Эта новая идеология, превозносившая прелюбодейную любовную страсть, не могла, разумеется, избегнуть столкновения с традиционной церковной моралью{20}. Тема имела, однако, большой успех, в частности и среди духовенства, которое попыталось предотвратить грозящую устоям общества опасность, направив «рыцарскую» любовь в иное русло. Клир достиг поставленной цели с большим трудом и лишь частично. В итоге рыцарская этика претерпела глубокие изменения.

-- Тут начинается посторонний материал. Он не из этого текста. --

-- ==== Sys2Proof/Machine/LoadStore.lean ====
section
/-! DEFINITION. The memory instructions: store and load (42_load_store.md). -/

namespace Sys2Proof.Machine

/-- store, opcode 2 (rule R160): the address register is operand byte 1. -/
def execStore (ri rj : Nat) (s : State) : Result :=
  withAdvance (Opcode.len .store) s fun s =>
  withReg ri s fun p => withReg rj s fun v =>
  withSpan (s.reg p) s fun a =>
  finish .continued (s.setMem (s.mem.write32 a (s.reg v)))

/-- load, opcode 3 (rule R161): the address register is operand byte 2. -/
def execLoad (ri rj : Nat) (s : State) : Result :=
  withAdvance (Opcode.len .load) s fun s =>
  withReg ri s fun d => withReg rj s fun p =>
  withSpan (s.reg p) s fun a =>
  finish .continued (s.setReg d (s.mem.read32 a))

end Sys2Proof.Machine
end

Любовь и рыцарство у Кретьена де Труа
Мария Французская знает и цитирует легенду о Тристане и Изольде, но изменяет любовную проблематику в неожиданном направлении. В большей части своих лэ (фр. lai — куртуазная новелла в стихах. — Ф.Н.), написанных, без сомнения, при дворе Генриха II Плантагенета начиная с 1160 года, она не ставит супружескую неверность, прелюбодеяние, говоря языком Церкви, необходимым условием любви, но провозглашает последнюю абсолютом, который должен быть выше социальных перегородок. Если любовь подлинна, она может и должна расцвести, какие бы социальные различия, какие бы преграды другого рода ни препятствовали соединению влюбленных. На брак она смотрит как на договор, оформляющий экономико-политический альянс между двумя «домами» (что, конечно, соответствовало истине) и сам по себе не имеющий никакого отношения к чувству любви. Мария, уточним, и не думала противопоставлять любовь браку в принципе, она просто подчиняет второе первому. Можно жить в любви даже в браке, хотя социальные условности делают такую жизнь скорее исключением; но в любом случае любовь следует ставить на подобающее ей первое место, если это любовь настоящая. Рыцари, которые жаждут такой любви, должны знать, что она не терпит ни низости, ни трусости, ни корысти, ни ревности и основывается на полной искренности. Такая любовь побуждает рыцаря проявить свою подлинную сущность и даже превзойти самого себя{21}.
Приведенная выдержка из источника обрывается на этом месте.